Hong Kong Exchanges and Clearing Limited and The Stock Exchange of Hong Kong Limited takes no responsibility for the contents of this announcement, makes no representation as to its accuracy or completeness and expressly disclaims any liability whatsoever for any loss howsoever arising from or in reliance upon the whole or any part of the contents of this announcement.

Shanghai Jin Jiang Capital Company Limited *

上 海 錦 江 資 本 股 份 有 限 公 司

(a joint stock company incorporated in the People's Republic of China with limited liability)

(Stock Code: 02006)

INSIDE INFORMATION ANNOUNCEMENT

ENTERING INTO COOPERATION FRAMEWORK AGREEMENT

FOR EQUITY RESTRUCTURING AND

SWAP PROJECT OF SUBSIDIARIES

This announcement is made by the Company pursuant to Rule 13.09(2) of the Listing Rules and the Inside Information Provisions under Part XIVA of the Securities and Futures Ordinance (Chapter 571 of the Laws of Hong Kong).

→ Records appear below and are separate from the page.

-- ==== Sys2Proof/Tests/Slice0.lean ====
section
/-! SUPPORT. Tests on small states, with the figures of the spec where it works an example; a witness for the hypotheses
of each statement of Certificates/Slice0/Obligations.lean. -/

open Sys2Proof Sys2Proof.Machine

namespace Sys2Proof.Tests

/-! ## Small states -/

/-- A skip of the stretch example of section 3.5, with limits about it. -/
def skip : SideData := { defaultSide with
  kind := .skip, top := -20000, bottom := 3200000, ropeWeight := 190, stiffness := 231000, weight := 200000
  payloadLimit := 300000 }

/-- A shaft with the wrap segments of section 2.3 on drum 1, one station, and two markers of side 1 on line 2. -/
def shaft : Effective where
  winder := { defaultWinder with cpr := ⟨16384, 16384⟩, sheave := ⟨-60000, -60000⟩ }
  sup := defaultSup
  side := ⟨skip, skip⟩
  wraps := ⟨[⟨1146880, 13980000⟩, ⟨1146880, 13700000⟩], [⟨1146880, 13980000⟩]⟩
  stations := [⟨1, ⟨some 100000, some 100000⟩⟩, ⟨2, ⟨some 200000, none⟩⟩]
  markers := [⟨1, 2, .one, 200, 200⟩, ⟨2, 2, .one, 45000, 45000⟩]
  zones := []
  modes := defaultModes

/-- That shaft as an active table of one record. -/
def shaftTable : ActiveTable := ⟨[⟨5, [1]⟩], tableCheck [⟨5, [1]⟩], [0], shaft⟩

/-- After reset, with the quiet period over. -/
def listening : State := { State.reset with link := { State.reset.link with quiet := none } }

/-- With that shaft active, proven, both sides locked and every stage clear. -/
def fit : State :=
  let clear : PerChan OutChannel := ⟨⟨true, none⟩, ⟨true, none⟩⟩
  { listening with
    table := { listening.table with active := some shaftTable }
    depth := ⟨{ listening.depth.one with lock := .locked, sampledLock := .locked },
      { listening.depth.two with lock := .locked, sampledLock := .locked }⟩
    trip := { listening.trip with latch := ⟨.clear, .clear, .clear⟩, chan := ⟨clear, clear, clear⟩ }
    pins := { listening.pins with readbacks := ⟨⟨true, true⟩, ⟨true, true⟩, ⟨true, true⟩⟩ }
    proof := { listening.proof with readiness := .proven } }

/-- An open wind of side 1 to station 1. -/
def openWind (p : Phase) : OpenWind where
  phase := p
  number := 1
  mode := .rock
  lead := .one
  destination := 1
  target := 100000
  dir := .descending
  startPayout := 0
  furthest := 0
  start := if p = .accepted then some 30000 else none
  dwell := if p = .accepted then none else some 2000
  stop := if p = .stopping then some .abort else none
  inRecovery := false
  origin := none
  duration := 0
  peakSpeed := 0
  peakUsage := 0
  counts := ⟨⟨0, 0, 0, 0, 0⟩, ⟨0, 0, 0, 0, 0⟩⟩
  firstTrip := none

/-- The fit part with a wind open. -/
def winding (p : Phase) : State := { fit with wind := { fit.wind with current := some (openWind p) } }

/-- With every stage latched and a proof in a step. -/
def provingIn (p : ProofStep) : State :=
  { listening with table := fit.table, proof := { listening.proof with readiness := .proving p } }

/-- With a table load open. -/
def loading : State :=
  { listening with
    table := { fit.table with staged := [⟨5, [1]⟩] }
    link := { listening.link with load := some ⟨2, 0, 1⟩ } }

/-- With both encoders of drum 1 at a count. -/
def turned (n : Int) (s : State) : State :=
  let count : Encoder := ⟨BitVec.ofInt 32 n, false⟩
  { s with drums := { s.drums with drum := { s.drums.drum with one := { s.drums.drum.one with enc := ⟨count, count⟩ } } } }

/-- With drum 1 at a speed, which it keeps at its first drum sample. -/
def running (v : Int) (s : State) : State :=
  { s with drums := { s.drums with drum := { s.drums.drum with one := { s.drums.drum.one with v := v } } } }

/-- With the drum of side 1 descending at 300 mm/s and its lock in a state. -/
def descending (l : Lock) : State :=
  running 300 { fit with depth := { fit.depth with one := { fit.depth.one with lock := l } } }

/-- With other markers in the table. -/
def marked (markers : List Marker) (s : State) : State :=
  { s with table := { s.table with active := some { shaftTable with eff := { shaft with markers := markers } } } }

/-- With the silence timer at its end. -/
def silent (s : State) : State := { s with link := { s.link with silence := some 0 } }

/-- What a drum sample leaves of something. -/
def sampled {α : Type} (s : State) (f : State → α) : Option α :=
  match exec .drumSample s with
  | .next t => some (f t)
  | _ => none

/-! ## Ill-formed commands are refused -/

theorem test_body_of_59_refused : wellFormed (.poll 0 (List.replicate 59 0)) = false := by decide
theorem test_body_of_58_admitted : wellFormed (.tableRecord 0 (List.replicate 58 0)) = true := by decide
theorem test_request_code_is_not_unknown : wellFormed (.unknownRequest 0x0F 0 []) = false := by decide
theorem test_code_above_is_unknown : wellFormed (.unknownRequest 0x10 0 []) = true := by decide
theorem test_length_within_range_refused :
    [(2 : Byte), 60].map (fun n => wellFormed (.linkFrameDiscarded (.badLength n))) = [false, false] := by decide
theorem test_length_outside_range_admitted :
    [(1 : Byte), 61].map (fun n => wellFormed (.linkFrameDiscarded (.badLength n))) = [true, true] := by decide
theorem test_store_of_153_records_refused :
    wellFormed (.tableStoreWriteEnd (.found (List.replicate 153 ⟨5, []⟩))) = false := by decide +kernel

/-- No row of the table gives bits (log entry 43). -/
theorem test_no_row_has_bits : decodeTableWord 0 0 = none := rfl

/-! ## Figures of the spec -/

/-- Section 2.3, payout examples. -/
theorem test_payout_examples :
    [1500000, 2400000, -2000].map (payoutUm 16384 (shaft.wraps.get .one)) = [1273872460, 2026435937, -1706543] := by
  decide

/-- Section 2.3, the same in millimetres. -/
theorem test_payout_rounds_half_up : [1273872460, 2026435937, -1706543].map toMm = [1273872, 2026436, -1707] := by decide

/-- Section 3.5, stretch at a loading point. -/
theorem test_stretch_examples :
    [808000, 811000, 814000, 820000, 832000].map
      (fun t : Int => stretchFrom (stretchNumerator t 3200000 190) 231000) = [6982, 7023, 7065, 7148, 7314] := by
  decide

On 31 July 2020, the Company, Shanghai International and its subsidiary, and Jin Jiang International and its subsidiary entered into the Cooperation Framework Agreement in relation to equity restructuring and swap project of subsidiaries. Pursuant to the Cooperation Framework Agreement and the strategic positioning of ''share capital, assets, capital and resources'' of the Company as well as the requirements of deepening the reform and focusing on the development of core business of the Company, it is proposed that a series of restructuring and swap of equity interests in Sofitel Hyland, Jian Guo Hotel and Kunlun Hotel in relation to the Group will be conducted, in order to optimise the hotel assets of the Company and enhance its overall strength in the market.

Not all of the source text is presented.